Шрифт:
Интервал:
Закладка:
Велико было искушение для монарха, который подвергался безмерным нападкам прогрессистской партии и давлению австрийской дипломатии не только на национальной почве Франкфуртского союза князей, но и на польской – со стороны трех великих союзных держав: Англии, Франции и Австрии.
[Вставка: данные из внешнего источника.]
/-! ### Attention, the live view, the host and the resets -/

/-- R174 to R176: a read of ATTN returns exactly the causes that are pending and unmasked and clears exactly those,
after which the line is not asserted until an unmasked cause is raised again; a write of ATTN_MASK replaces every
enable and leaves the pending flags, and the line is asserted exactly when some pending cause is unmasked. That the
word a read returns is held in State is the model's own (notes/assumptions/29). -/
def Obligations.AttentionIsReadAndMasked : Prop :=
  ∀ (now : Cycle) (v : Word) (s : State), s.Running →
    let u := s.advance now
    (∃ t : State, exec (.attnRead now) s = .next t ∧
      t = { u with bus := t.bus, atu := { u.atu with pending := t.atu.pending } } ∧
      (∀ i : Nat, i < 8 →
        (t.bus.getLsbD i = (u.atu.pending.getLsbD i && u.atu.mask.getLsbD i)) ∧
        (t.atu.pending.getLsbD i = (u.atu.pending.getLsbD i && !u.atu.mask.getLsbD i))) ∧
      (∀ i : Nat, 8 ≤ i → t.bus.getLsbD i = false) ∧ t.attentionLine = false ∧
      ∀ c : Cause, (t.raise c).attentionLine = true ↔ u.atu.mask &&& c.bit ≠ 0#8) ∧
    (∃ t : State, exec (.attnMaskWrite now v) s = .next t ∧
      t = { u with atu := { u.atu with mask := t.atu.mask } } ∧
      (∀ i : Nat, i < 8 → t.atu.mask.getLsbD i = v.getLsbD i) ∧
      (t.attentionLine = true ↔
        ∃ i : Nat, i < 8 ∧ u.atu.pending.getLsbD i = true ∧ v.getLsbD i = true))

/-- R177, R178, R196: at a nonzero multiple of 1,000,000 cycles with no hold in force a refresh writes every item of
the live view, in the layout of R196, and nothing else, and, last, the generation, one higher, with 4,294,967,295
followed by 1; during a hold, or at any other instant, cycle 0 among them, nothing is written. The mark of the last
refresh is the model's own (notes/assumptions/14), and that the net point of a channel whose history is empty is
absent, also when it has a baseline, is its reading (notes/assumptions/21). -/
def Obligations.LiveViewRefreshes : Prop :=
  ∀ (now : Cycle) (s : State), s.Running →
    let u := s.advance now
    (u.tbu.cycle ≠ 0 → u.tbu.cycle.toNat % 1000000 = 0 → u.lvu.hold = none →
      u.lvu.refreshedAt ≠ some u.tbu.cycle →
      ∃ t : State, exec (.liveRefresh now) s = .next t ∧
        t = { u with mem := t.mem, lvu := { u.lvu with
          generation := if u.lvu.generation = 4294967295 then 1 else u.lvu.generation + 1
          refreshedAt := some u.tbu.cycle } } ∧
        t.mem.readWord 0x2A00 = t.lvu.generation ∧
        t.mem.readWord 0x2A10 = u.tbu.cycle.extractLsb' 0 32 ∧
        t.mem.readWord 0x2A14 = u.tbu.cycle.extractLsb' 32 32 ∧
        t.mem.readWord 0x2A38 = u.site.latchCount ∧
        t.mem.Shows 0x2A00 47 (u.liveItems t.lvu.generation) ∧
        u.mem.SameOutside t.mem 0x2A00 188) ∧
    (u.lvu.hold ≠ none ∨ u.tbu.cycle.toNat % 1000000 ≠ 0 ∨ u.tbu.cycle = 0 →
      exec (.liveRefresh now) s = .next u)

/-- R157, R159, R160, R192, R194, R195: the host may write the RELEASE word, the POST, kind and argument words of each
slot, the configuration area, the consist area, host scratch, ATTN_MASK and SITE_CTRL, and every other write is
dropped. A host store to a host-writable word that is not watched stores that word and nothing else. A host read
returns the word of the exchange memory, the fixed IDENT, the causes of ATTN that are pending and unmasked, or the
mask, and 0 from SITE_CTRL and every address after it. That reads other than that of ATTN are a function of the state
and no commands is the model's choice (notes/assumptions/29). -/
def Obligations.HostStoreWritesOneWord : Prop :=
  ∀ (now : Cycle) (addr : BusAddr) (v : Word) (s : State),
    let u := s.advance now
    let place := 4 * addr.toNat
    let argument : Prop := ∃ n : Fin 16, 0x20C + 512 * n.val ≤ place ∧ place < 0x220 + 512 * n.val
    let stored : Prop := argument ∨ (0x2C00 ≤ place ∧ place < 0x7000) ∨ (0x2F000 ≤ place ∧ place < 0x40000)
    s.Running →
    (stored → ∃ t : State, exec (.hostStore now addr v) s = .next t ∧ t = { u with mem := t.mem } ∧
      t.mem.readWord place = v ∧ u.mem.SameOutside t.mem place 4) ∧
    (hostWord addr = .store ↔ stored) ∧ (hostWord addr = .release ↔ place = 4) ∧
    (∀ n : Fin 16, hostWord addr = .post n ↔ place = 0x200 + 512 * n.val) ∧
    (hostWord addr = .attnMask ↔ place = 0x40008) ∧ (hostWord addr = .siteCtrl ↔ place = 0x4000C) ∧
    (hostWord addr = .dropped ↔ ¬stored ∧ place ≠ 4 ∧ (∀ n : Fin 16, place ≠ 0x200 + 512 * n.val) ∧
      place ≠ 0x40008 ∧ place ≠ 0x4000C) ∧
    (hostWord addr = .dropped → exec (.droppedWrite now addr v) s = .next u) ∧
    (place < 0x40000 → s.hostRead addr = s.mem.readWord place) ∧
    (place = 0x40000 → s.hostRead addr = 0x00027240) ∧
    (place = 0x40004 → ∀ i : Nat, (s.hostRead addr).getLsbD i = (s.atu.pending.getLsbD i && s.atu.mask.getLsbD i)) ∧
    (place = 0x40008 → ∀ i : Nat, (s.hostRead addr).getLsbD i = s.atu.mask.getLsbD i) ∧
    (0x4000C ≤ place → s.hostRead addr = 0)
Тот факт, что король в 1868 г. не дал своим глубоко уязвленным чувствам монарха и пруссака возобладать над политическими соображениями, доказывает, как сильны были у него национальное чувство чести и здравый смысл в политике.
V
В 1866 г. король отнюдь не сразу пришел к окончательному решению вопроса, не следует ли ему собственными силами сломить парламентское сопротивление и предупредить возможность его повторения, как ни вески были соображения против этого. В предстоявшей борьбе временная отмена или пересмотр конституции и унижение оппозиции ландтага оказались бы опасным оружием против Пруссии в руках всех тех, кто остался недоволен в Германии и Австрии успехами 1866 г. В таком случае для противодействия парламенту и прессе необходимо было бы решиться водворить в Пруссии такую правительственную систему, против которой боролась вся остальная Германия. Меры, которые нам пришлось бы предпринять против прессы, не имели бы силы в Дессау, а Австрия и южная Германия добились бы тем временем реванша, взяв на себя оставленное Пруссией руководство на либеральном и национальном поприще. В самой Пруссии национальная партия сочувствовала бы противникам правительства. В пределах исправленных границ Пруссии мы могли бы достичь, в государственно‑правовом отношении, укрепления королевской власти, но все же лишь при наличии очень оппозиционно настроенных местных элементов, к которым присоединилась бы оппозиция в новых провинциях. Мы вели бы тогда прусскую завоевательную войну, но у национальной политики Пруссии были бы перерезаны сухожилия. В стремлении создать германской нации путем объединения такие условия существования, которые соответствовали ее историческому значению, заключался главный аргумент, оправдывавший «братоубийственную» германскую войну; ее возобновление было бы неизбежно, если бы борьба между германскими племенами продолжалась лишь в интересах усиления обособленного прусского государства (Sonderstaats).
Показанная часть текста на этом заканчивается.